But it is in the local and provincial government that the empire shows its most hopeless weakness and corruption. It may be laid down as a universal fact, that in the Turkish courts justice is never rendered simply for justice's sake. It is impossible to convey to the mind of any one, who has not actually seen it, any idea of the utter prostitution of the very name of government in the provincial towns, or the bold effrontery with which the highest officers will shift their ground from one untenable falsehood to another in dodging the necessity of performing the plainest duties. The pretense that the government has removed the disabilities and disadvantages of the non-Moslem inhabitants is a woful falsehood, and the local government, in spite of the contrary position known to have beeu assumed by their superiors, to this day do not blush calmly to repeat and enforce the obsolete law, that the testimony of non-Moslems cannot be taken for any thing against that of the faithful! Since the writing of this article began, three Christian butchers in an neighboring town have been cast into a dungeon of the vilest description for the sole. offense of refusing to furnish meat on the Sabbath. And when the Protestant preacher ventured to remonstrate with the local governor he was insulted, and upon answering rather too plainly, was seized with brutal violence and cast into the same prison. This is but one instance of cases that are constantly occurring, and the discouraging part of it is, that when appeals are made to higher authorities, the plaintiff finds himself at war with a league of shameless and intriguing officials, bound in self-defense to support and defend one another in all conceivable wickedness by any amount of falsehoods, and giving and receiving of bribes. Foreigners, though they have ambassadors at the capital, and consuls in every port, are never sure against insult and injustice from those petty officials, who cannot control their disposition to an insolent and indiscriminate exhibition of the little authority unworthily entrusted to them.

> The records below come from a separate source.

-- ==== Sys2Proof/Machine/Home.lean ====
section
/-! DEFINITION. The homes: directory entries and their transitions, the checks of R66, the violation log, poison marks, snapshot
levels and copies, ring records (R66-R82, R148-R166, R330, R343-R345, R438-R445). -/

namespace Sys2Proof.Machine

open Sys2Proof

/-! ### Caps -/

/-- Code of a home kind (R53). -/
def CapKind.code : CapKind → Nat
  | .null => 0
  | .tmem => 1
  | .cmem => 2
  | .dmem => 3
  | .remote => 4
  | .host => 5
  | .handle => 6
  | .slot => 7
  | .reserved k => 8 + k.val

/-- Home kind of a code (R53). -/
def CapKind.ofCode (n : Nat) : CapKind :=
  if n = 0 then .null else if n = 1 then .tmem else if n = 2 then .cmem else if n = 3 then .dmem
  else if n = 4 then .remote else if n = 5 then .host else if n = 6 then .handle else if n = 7 then .slot
  else .reserved (Fin.ofNat 8 (n - 8))

/-- Code of a mode (R53). -/
def CapMode.code : CapMode → Nat
  | .exclusive => 0
  | .read => 1
  | .fold => 2
  | .exec => 3

/-- Mode of a code (R53). -/
def CapMode.ofCode (n : Nat) : CapMode := if n = 0 then .exclusive else if n = 1 then .read else if n = 2 then .fold else .exec

/-- The six rights as bits R W S P N E from bit 0 up (R53). -/
def Rights.code (r : Rights) : Nat :=
  r.r.toNat + 2 * r.w.toNat + 4 * r.s.toNat + 8 * r.p.toNat + 16 * r.n.toNat + 32 * r.e.toNat

/-- Rights of six bits (R53). -/
def Rights.ofCode (n : Nat) : Rights :=
  { r := n % 2 = 1, w := n / 2 % 2 = 1, s := n / 4 % 2 = 1, p := n / 8 % 2 = 1, n := n / 16 % 2 = 1, e := n / 32 % 2 = 1 }

/-- The AND of two rights fields. -/
def Rights.and (a b : Rights) : Rights :=
  { r := a.r && b.r, w := a.w && b.w, s := a.s && b.s, p := a.p && b.p, n := a.n && b.n, e := a.e && b.e }

/-- The 256 bits of a cap as four words (R53). -/
def Cap.words (c : Cap) : List Nat :=
  let w1 := c.length.toNat / 2 ^ 16 + c.kind.code * 2 ^ 24 + c.location.toNat * 2 ^ 28 + c.rights.code * 2 ^ 48
    + c.lent.toNat * 2 ^ 54 + c.z.toNat * 2 ^ 55 + c.mode.code * 2 ^ 56 + c.foldOp.toNat * 2 ^ 58 + c.rsv127.toNat * 2 ^ 63
  let w2 := c.buffer.toNat + c.generation.toNat * 2 ^ 24 + c.weight.toNat * 2 ^ 40 + c.depth.toNat * 2 ^ 57 + c.rsv188.toNat * 2 ^ 60
  [c.base.toNat + c.length.toNat % 2 ^ 16 * 2 ^ 48, w1, w2,
   c.format.toNat + c.domain.toNat * 2 ^ 32 + c.check.toNat * 2 ^ 48]

/-- The cap of four words (R53). -/
def Cap.ofWords (w0 w1 w2 w3 : Nat) : Cap :=
  { base := BitVec.ofNat 48 w0, length := BitVec.ofNat 40 (w0 / 2 ^ 48 % 2 ^ 16 + w1 % 2 ^ 24 * 2 ^ 16),
    kind := CapKind.ofCode (w1 / 2 ^ 24 % 16), location := BitVec.ofNat 20 (w1 / 2 ^ 28),
    rights := Rights.ofCode (w1 / 2 ^ 48 % 64), lent := w1 / 2 ^ 54 % 2 = 1, z := w1 / 2 ^ 55 % 2 = 1,
    mode := CapMode.ofCode (w1 / 2 ^ 56 % 4), foldOp := BitVec.ofNat 5 (w1 / 2 ^ 58), rsv127 := BitVec.ofNat 1 (w1 / 2 ^ 63),
    buffer := BitVec.ofNat 24 w2, generation := BitVec.ofNat 16 (w2 / 2 ^ 24), weight := BitVec.ofNat 17 (w2 / 2 ^ 40),
    depth := BitVec.ofNat 3 (w2 / 2 ^ 57), rsv188 := BitVec.ofNat 4 (w2 / 2 ^ 60),
    format := BitVec.ofNat 32 w3, domain := BitVec.ofNat 16 (w3 / 2 ^ 32), check := BitVec.ofNat 16 (w3 / 2 ^ 48) }

/-- Bits 239:0 of a cap (R58). -/
def Cap.bits240 (c : Cap) : BitVec 240 :=
  match c.words with
  | [w0, w1, w2, w3] => BitVec.ofNat 240 (w0 + w1 * 2 ^ 64 + w2 * 2 ^ 128 + w3 * 2 ^ 192)
  | _ => 0

/-- The check code that a cap should carry on a device (R58); the null cap's is zero (R54). -/
def checkOn (device : Nat) (c : Cap) : BitVec 16 := if c.kind = .null then 0 else Config.capCheck device c.bits240

/-- A cap that a tile of a device derived, with its check recomputed (R58). -/
def Cap.signOn (c : Cap) (device : Nat) : Cap := { c with check := checkOn device { c with check := 0 } }

/-- The check code that a cap should carry here (R58). -/
def State.checkOf (s : State) (c : Cap) : BitVec 16 := checkOn s.device c

/-- A derived cap with its check recomputed (R58). -/
def State.sign (s : State) (c : Cap) : Cap := c.signOn s.device

/-- Effective rights: the rights under the mask of the mode (R56). -/
def Cap.eff (c : Cap) : Rights :=
  match c.mode with
  | .exclusive => c.rights
  | .read => { c.rights with w := false, n := false }
  | .fold => { c.rights with r := false, n := false }
  | .exec => { c.rights with w := false, n := false }

/-- Whether a fold op code is assigned (R80). -/
def validFoldOp (f : BitVec 5) : Bool := 1 ≤ f.toNat && f.toNat ≤ 15

/-- Bytes of a fold op's width (R80). -/
def foldBytes (f : BitVec 5) : Nat :=
  if f = 1 || f = 3 || f = 5 || f = 7 || f = 9 || f = 14 || f = 15 then 4 else 8

/-- The order key of an FP32 pattern under R81: −0 below +0, subnormals exact. -/
def fpKey (x : BitVec 32) : Int := if x.msb then -(x.toNat % 2 ^ 31 : Nat) - 1 else x.toNat

/-- Whether an FP32 pattern is a NaN. -/
def fpNan (x : BitVec 32) : Bool := x.toNat % 2 ^ 31 > 0x7F800000

/-- Combine two words under a fold op (R80, R81). -/
def foldWord (op : BitVec 5) (a b : Word) : Word :=
  let x := lo32 a
  let y := lo32 b
  if op = 1 then zext (x + y)
  else if op = 2 then a + b
  else if op = 3 then zext (if x.toInt ≤ y.toInt then x else y)
  else if op = 4 then (if a.toInt ≤ b.toInt then a else b)
  else if op = 5 then zext (if x.toInt ≤ y.toInt then y else x)
  else if op = 6 then (if a.toInt ≤ b.toInt then b else a)
  else if op = 7 then zext (if x.toNat ≤ y.toNat then x else y)
  else if op = 8 then (if a.toNat ≤ b.toNat then a else b)
  else if op = 9 then zext (if x.toNat ≤ y.toNat then y else x)
  else if op = 10 then (if a.toNat ≤ b.toNat then b else a)
  else if op = 11 then a &&& b
  else if op = 12 then a ||| b
  else if op = 13 then a ^^^ b
  else if fpNan x || fpNan y then 0x7FC00000
  else if op = 14 then zext (if fpKey x ≤ fpKey y then x else y)
  else zext (if fpKey x ≤ fpKey y then y else x)

/-! ### Entries -/

/-- The home of a cap's buffer (R3, R25, R46, R428). -/
def State.homeOf (s : State) (c : Cap) : Option HomeId :=
  match c.kind with
  | .tmem => some (.tile (s.relocateTile c.domain c.location.toNat))
  | .cmem | .handle | .slot => some (.cluster (s.relocate c.domain c.location.toNat))
  | .dmem => some (.die (c.buffer.toNat % 4))
  | .remote => some (.remote c.location.toNat)
  | .null | .host | .reserved _ => none

/-- Whether a home is stopped by a park, or away in a spore (R417): requests to it wait. -/
def State.asleep (s : State) : HomeId → Bool
  | .tile i => Config.tiles ≤ i || (s.tileAt i).any (·.parked)
  | .cluster k => Config.clusters ≤ k || (s.clusterAt k).any (·.stopped)
  | _ => false
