/-- Store the bytes of one sector through the L1 (R110, R112); all ways pinned: a bypassed store is a write-back that is outstanding until
acknowledged. -/
def storeSector (c : Cap) (h : HomeId) (sec : Nat) (bytes : List (Nat × Byte)) (bad : Bool) : Act Unit := do
  let t ← curTile
  let local' := bytes.map fun p => (p.1 % 64, p.2)
  match t.dataLine c (sec / 4) with
  | some l => onTile fun t => t.putLine l { l with sectors := l.sectors.set (sec % 4) ((l.sectors.getD (sec % 4) {}).store local' bad) }
  | none =>
    let l := emptyLine c (sec / 4)
    if (← allocLine { l with sectors := l.sectors.set (sec % 4) (({} : Sector).store local' bad) }) then pure ()
    else
      modify (·.post h c [.store bytes (if bad then [sec] else []) (if bad then [] else bytes.map (·.1))])

/-- Store the bytes of one sector under a kind 4 cap: an L1 sector that it hits is updated, and one request goes (R484).
A poisoned one becomes Invalid, for the store may clear the mark at the home (R330). -/
def storeRemote (c : Cap) (sec : Nat) (bytes : List (Nat × Byte)) (bad : Bool) (tag number : Nat) : Act Unit := do
  let t ← curTile
  match t.dataLine c (sec / 4) with
  | some l =>
    let old := l.sectors.getD (sec % 4) {}
    if old.state = .valid then
      let new := old.store (bytes.map fun p => (p.1 % 64, p.2)) bad
      let kept : Sector := if new.poison then {} else { new with dirty := 0, clean := 0, bad := false }
      onTile fun t => t.putLine l { l with sectors := l.sectors.set (sec % 4) kept }
  | none => pure ()
  postRemote c sec tag number bytes bad

/-- Store bytes at offsets under a cap whose tile-side checks have passed; `bad`: the offsets whose bytes come from poisoned lanes
(R110, R152, R328, R330). -/
def storeBytes (r : Reg) (c : Cap) (bytes : List (Nat × Byte)) (bad : List Nat) : Act Unit := do
  match bytes with
  | [] => pure ()
  | (first, _) :: _ =>
    let s ← get
    match s.homeOf c with
    | none => capTrap r.val 0 false 24 (word first)
    | some h =>
      grantLines r c first (linesOf bytes)
      let sectors := (bytes.map fun p => p.1 / 64).eraseDups
      let badIn (k : Nat) : Bool := bad.any fun o => o / 64 = k
      if s.ownTmem c then
        orderHome h c.buffer.toNat (some first) true
        let s ← get
        match s.applyStore (s.claim h c s.tile) c.base.toNat s.tile.index bytes ((bad.map (· / 64)).eraseDups)
            ((bytes.map (·.1)).filter fun o => !badIn (o / 64)) false with
        | .done s => set s
        | .refused reason s => do
          set s
          accessFail r reason first
        | .exhausted s => do
          set s
          trap 29 (word first)
        | .waits s => do
          set s
          holdOn first true
      else if c.kind = .remote then
        let (tag, number) ← nextNumber c.location.toNat
        let rec goRemote : List Nat → Act Unit
          | [] => pure ()
          | k :: ks => do
            storeRemote c k (bytes.filter fun p => p.1 / 64 = k) (badIn k) tag number
            goRemote ks
        goRemote sectors
      else
        let rec go : List Nat → Act Unit
          | [] => pure ()
          | k :: ks => do
            storeSector c h k (bytes.filter fun p => p.1 / 64 = k) (badIn k)
            go ks
        go sectors
      if !bad.isEmpty then
        let dev := (← get).device
        onTile fun t => t.setZ dev c.kind c.location.toNat c.buffer.toNat c.generation

/-! ### Folds (R82, R111, R371) -/

/-- Pinned update lines of a tile (R371). -/
def Tile.pinnedLines (t : Tile) : Nat := (t.l1.filter fun l => l.pin.isSome).length

/-- The update line of a cap that a fold at the current level would use (R82, R371): the level's own pinned one, else one that is not pinned. -/
def Tile.updateLine (t : Tile) (c : Cap) (line : Nat) : Option L1Line :=
  let mine (l : L1Line) : Bool := l.tagged c && l.line = line && l.update.any fun u => u.op = c.foldOp
  (t.l1.find? fun l => mine l && l.pin.any fun p => p.1 = t.level).or (t.l1.find? fun l => mine l && l.pin.isNone)

/-- Combine an operand into the word of an update line (R82). -/
def UpdateLine.fold (u : UpdateLine) (i : Nat) (v : Word) : UpdateLine :=
  { u with words := u.words.set i (some (match u.words.getD i none with
      | some w => foldWord u.op w v
      | none => v)) }

/-- An empty update line of a cap (R82, R111). -/
def newUpdate (s : State) (c : Cap) (h : HomeId) (line : Nat) (pin : Option (Level × Nat)) : L1Line :=
  let u : UpdateLine := { home := h, buffer := c.buffer.toNat, generation := c.generation, op := c.foldOp, line := line,
                          words := List.replicate (256 / foldBytes c.foldOp) none, domain := c.domain,
                          principal := s.tile.principal s.device }
  { emptyLine c line with update := some u, pin := pin }

/-- Write back and drop the data lines of the buffer and generation of an update line, which never stand beside it: stores made before the
fold split come first (R72, R111, R133). -/
def State.retireData (s : State) (l : L1Line) : State :=
  let old (o : L1Line) : Bool :=
    o.update.isNone && o.kind = l.kind && o.location = l.location && o.buffer = l.buffer && o.generation = l.generation
  (s.tile.l1.filter old).reverse.foldl (fun s o => s.postLine o) { s with tile := { s.tile with l1 := s.tile.l1.filter fun x => !old x } }

/-- Allocate an update line, or stall or trap when the set has no way left (R112, R188, R371). -/
def allocUpdate (l : L1Line) : Act Unit := do
  modify (·.retireData l)
  if (← allocLine l) then pure ()
  else
    let t ← curTile
    let mates := t.l1.filter fun o => l1Set o.buffer o.line = l1Set l.buffer l.line
    if mates.any (·.heldMerge) then stall .foldHeld else trap 28 3

/-- Put the fold of a word into an update line, with its store number under a kind 4 cap (R82, R484). -/
def foldInto (c : Cap) (l : L1Line) (i : Nat) (v : Word) : Act Unit := do
  match l.update with
  | none => pure ()
  | some u =>
    if c.kind = .remote then
      let (tag, n) ← nextNumber c.location.toNat
      onTile fun t => t.putLine l { l with update := some { u.fold i v with numbers := u.numbers ++ [(BitVec.ofNat 2 tag, n)] } }
    else onTile fun t => t.putLine l { l with update := some (u.fold i v) }
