-- ==== Sys2Proof/Machine/Vector.lean ====
section
/-! DEFINITION. The vector instructions (R288-R314) and the scalar conversions (R284-R287). -/

namespace Sys2Proof.Machine

open Sys2Proof

/-! ### Elements and the active set (R288, R291) -/

/-- Width in bits of a type field (R292, I and W). -/
def intWidth (t : BitVec 2) : Nat := 2 ^ (3 + t.toNat)

/-- Elements of a width in a register (R288). -/
def elemCount (w : Nat) : Nat := 1024 / w

/-- Element `i` of width `w` at bit `w * i` (R288). -/
def VReg.el (v : VReg) (w i : Nat) : Nat := v.bits.toNat / 2 ^ (w * i) % 2 ^ w

/-- Bit `i` of a register. -/
def VReg.bit (v : VReg) (i : Nat) : Bool := v.bits.getLsbD i

/-- Whether a lane that bits `pos` to `pos + w - 1` touch is poisoned (R313). -/
def VReg.bad (v : VReg) (pos w : Nat) : Bool := v.poison.getLsbD (pos / 64) || v.poison.getLsbD ((pos + w - 1) / 64)

/-- Whether element `i` of width `w` lies in a poisoned lane. -/
def VReg.badEl (v : VReg) (w i : Nat) : Bool := v.bad (w * i) w

/-- Read a v register; an armed error in a lane poisons it, with origin 0xFFFF_FFFF_FFFF (R435). -/
def getV (r : Reg) : Act VReg := do
  let s ← get
  let here (a : ArmedError) : Bool := match a.item with
    | .vLane t r' _ => t = s.tile.index && r' = r
    | _ => false
  let mine := s.armed.filter here
  if mine.isEmpty then return s.tile.v.get r
  else
    let v := s.tile.v.get r
    let lanes := mine.filterMap fun a => match a.item with
      | .vLane _ _ l => if a.uncorrectable then some l else none
      | _ => none
    let v' : VReg := { v with poison := lanes.foldl (fun (p : BitVec 16) l => p ||| BitVec.ofNat 16 (2 ^ l)) v.poison
                              origin := if lanes.isEmpty then v.origin else BitVec.allOnes 48 }
    set { s with armed := s.armed.filter (fun a => !here a), tile := s.tile.setV r v' }
    return v'

/-- The number of elements below the length (R291). -/
def Tile.vcount (t : Tile) (w : Nat) : Nat := min t.vlen (elemCount w)

/-- Whether element `i` is active (R291). -/
def Tile.active (t : Tile) (w i : Nat) : Bool := i < t.vcount w && (!t.vmk || (t.v.get 0).bit i)

/-- The active elements in ascending order (R291). -/
def Tile.activeSet (t : Tile) (w : Nat) : List Nat := (List.range (elemCount w)).filter (t.active w)

/-- Consume the mask when it is read from a poisoned lane (R314). -/
def readMask (count : Nat) (uses : Bool) : Act Unit := do
  if uses then
    let v ← getV 0
    if (List.range count).any fun i => v.badEl 1 i then consume (zext v.origin)

/-- Consume the mask of an element-wise instruction of a width (R314). -/
def readActive (w : Nat) : Act Unit := do
  let t ← curTile
  readMask (t.vcount w) t.vmk

/-! ### Writing elements (R218, R313) -/

/-- A field that an instruction writes: its place, its value and which sources in poisoned lanes it read. -/
structure Field where
  pos : Nat
  width : Nat
  value : Nat
  pa : Bool := false
  pb : Bool := false
  pd : Bool := false
deriving DecidableEq, Repr

/-- Whether a field is poisoned. -/
def Field.bad (f : Field) : Bool := f.pa || f.pb || f.pd

/-- A mask of `w` bits at a place. -/
def fieldMask (pos w : Nat) : BitVec 1024 := BitVec.ofNat 1024 ((2 ^ w - 1) * 2 ^ pos)

/-- Put the value of a field. -/
def Field.put (f : Field) (b : BitVec 1024) : BitVec 1024 :=
  (b &&& ~~~ fieldMask f.pos f.width) ||| BitVec.ofNat 1024 (f.value % 2 ^ f.width * 2 ^ f.pos)

/-- The bits of the fields that pass a test. -/
def coverage (fs : List Field) (p : Field → Bool) : BitVec 1024 :=
  (fs.filter p).foldl (fun m f => m ||| fieldMask f.pos f.width) 0

/-- Lane `j` of a mask. -/
def laneOf (m : BitVec 1024) (j : Nat) : BitVec 64 := m.extractLsb' (64 * j) 64

/-- The lanes that a test on lane numbers picks. -/
def laneBits (p : Nat → Bool) : BitVec 16 :=
  (List.range 16).foldl (fun (b : BitVec 16) j => if p j then b ||| BitVec.ofNat 16 (2 ^ j) else b) 0

/-- The lane poison after fields are written (R313). -/
def poisonAfter (old : BitVec 16) (fs : List Field) : BitVec 16 :=
  let dirty := coverage fs Field.bad
  let clean := coverage fs fun f => !f.bad
  laneBits fun j => if laneOf dirty j ≠ 0 then true else if laneOf clean j = BitVec.allOnes 64 then false else old.getLsbD j

/-- A register after fields are written (R291, R313): the origin is that of the first source that contributed poison. -/
def VReg.write (d a b : VReg) (fs : List Field) : VReg :=
  { bits := fs.foldl (fun m f => f.put m) d.bits
    poison := poisonAfter d.poison fs
    origin := if fs.any (·.pa) then a.origin else if fs.any (·.pb) then b.origin else d.origin }

/-- Write a v register: a lane written whole loses an armed error (R450). -/
def putV (r : Reg) (v : VReg) (fs : List Field) : Act Unit := do
  saveItems [.v r]
  let all := coverage fs fun _ => true
  modify fun s => s.rearm fun i => match i with
    | .vLane t r' l => t = s.tile.index && r' = r && laneOf all l = BitVec.allOnes 64
    | _ => false
  onTile (·.setV r v)

/-- Write fields made from `v[a]` and `v[b]` into `v[d]`. -/
def writeFields (d : Reg) (a b : VReg) (fs : List Field) : Act Unit := do
  let old ← getV d
  if fs.isEmpty then pure () else putV d (old.write a b fs) fs

/-! ### Integer operations (R296) -/

/-- A number of `w` bits as a signed integer. -/
def signedOf (w n : Nat) : Int := if n ≥ 2 ^ (w - 1) then (n : Int) - 2 ^ w else n

/-- The low `w` bits of an integer. -/
def truncInt (w : Nat) (x : Int) : Nat := (x % 2 ^ w).toNat

/-- The element results of the integer operations (R296). -/
inductive IntOp where
  | add | sub | mul | mulh | mulhu | and | or | xor | sll | srl | sra | min | max | minu | maxu
deriving DecidableEq, Repr

/-- The result of an integer operation on two elements of width `w` (R296). -/
def IntOp.eval (o : IntOp) (w a b : Nat) : Nat :=
  let sa := signedOf w a
  let sb := signedOf w b
  match o with
  | .add => (a + b) % 2 ^ w
  | .sub => truncInt w ((a : Int) - b)
  | .mul => a * b % 2 ^ w
  | .mulh => truncInt w (sa * sb / 2 ^ w)
  | .mulhu => a * b / 2 ^ w
  | .and => a &&& b
  | .or => a ||| b
  | .xor => a ^^^ b
  | .sll => a * 2 ^ (b % w) % 2 ^ w
  | .srl => a / 2 ^ (b % w)
  | .sra => truncInt w (sa / 2 ^ (b % w))
  | .min => if sa ≤ sb then a else b
  | .max => if sa ≤ sb then b else a
  | .minu => if a ≤ b then a else b
  | .maxu => if a ≤ b then b else a

/-- A vector-vector element-wise instruction: `f` gives element `i` from the elements of `v[a]`, `v[b]` and the old `v[d]`; `fused`
says whether the old element is read. -/
def vecVV (i : Instr) (d a b : Reg) (w : Nat) (fused : Bool) (f : Nat → Nat → Nat → Nat) : State → Host.Outcome State Fault Refusal :=
  run {} i do
    readActive w
    let va ← getV a
    let vb ← getV b
    let vd ← getV d
    let fs := ((← curTile).activeSet w).map fun k =>
      { pos := w * k, width := w, value := f (va.el w k) (vb.el w k) (vd.el w k), pa := va.badEl w k, pb := vb.badEl w k,
        pd := fused && vd.badEl w k : Field }
    writeFields d va vb fs

/-- A vector-scalar element-wise instruction: the scalar is the low `w` bits of the rs2 operand (R230, R296). -/
def vecVX (i : Instr) (d a b : Reg) (w : Nat) (fused : Bool) (f : Nat → Nat → Nat → Nat) : State → Host.Outcome State Fault Refusal :=
  run { rs2 := some b } i do
    readActive w
    let va ← getV a
    let x := (← rs2 b).toNat % 2 ^ w
    let vd ← getV d
    let fs := ((← curTile).activeSet w).map fun k =>
      { pos := w * k, width := w, value := f (va.el w k) x (vd.el w k), pa := va.badEl w k, pd := fused && vd.badEl w k : Field }
    writeFields d va {} fs

/-- A vector-vector compare into mask bits (R296, R299). -/
def cmpVV (i : Instr) (d a b : Reg) (w : Nat) (f : Nat → Nat → Bool) : State → Host.Outcome State Fault Refusal :=
  run {} i do
    readActive w
    let va ← getV a
    let vb ← getV b
    let fs := ((← curTile).activeSet w).map fun k =>
      { pos := k, width := 1, value := (f (va.el w k) (vb.el w k)).toNat, pa := va.badEl w k, pb := vb.badEl w k : Field }
    writeFields d va vb fs

/-- A vector-scalar compare into mask bits (R296, R299). -/
def cmpVX (i : Instr) (d a b : Reg) (w : Nat) (f : Nat → Nat → Bool) : State → Host.Outcome State Fault Refusal :=
  run { rs2 := some b } i do
    readActive w
    let va ← getV a
    let x := (← rs2 b).toNat % 2 ^ w
    let fs := ((← curTile).activeSet w).map fun k =>
      { pos := k, width := 1, value := (f (va.el w k) x).toNat, pa := va.badEl w k : Field }
    writeFields d va {} fs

The reforms in administrative government adopted by the predecessor of the present Sultan,* though in form adopted throughout the country, utterly fail of accomplishing the ends aimed at, partially through the persistence of the Turks in adhering to former principles, despite being forced to adopt more civilized forms, and partly from the abasement and unworthiness of those in whose favor the changes were made. Moreover, these reforms exchanged for the simplicity of the ancient and barbarous regime, a complicated machinery of mixed councils and independent offices, which indefinitely elongates all processes, and offers innumerable opportunities for corruption and intrigue. These mixed councils, composed of Moslem and non-Moslem members, and intended to give the Christian populations a share of responsibility in the administration of government, or, at least, to put into their hands a check on their rulers, are practically a failure; for even the nominally Christian members are, almost without exception, induced by cupidity, fear, lack of self-respect, and general unfitness for self government, to retain their seats and salaries by yielding passive assent to all the machinations of their Turkish associates, and with closed eyes and placid countenances affix their seals to all papers offered to them. The limits of this article forbid further detail, though the materials are abundant and somehowalmost force themselves in. The matter of collection of taxes must be alluded to, as it bears directly on the financial question. There are two methods of collecting the internal revenue, the respective abuses of which cause the government constantly to vacillate between them. These are, by farming, and by direct official collection. In the former, the producers are sold, as it were, into the power of unprincipled and grasping speculators, who use their power most unrighteously. The results of such abuses, when carried too far, are such revolts as those already alluded to in Herzegovina, etc. In the latter method, the collectors, careless of the results, will at one time receive bribes to favor the producers, and at another so neglect the business as to leave produce for days and weeks rotting in the rain and sun, because it must not be stored till it is measured and the tax collected. In either of these methods the taxes

* This was written before the recent change of Sultans.-EDITOR.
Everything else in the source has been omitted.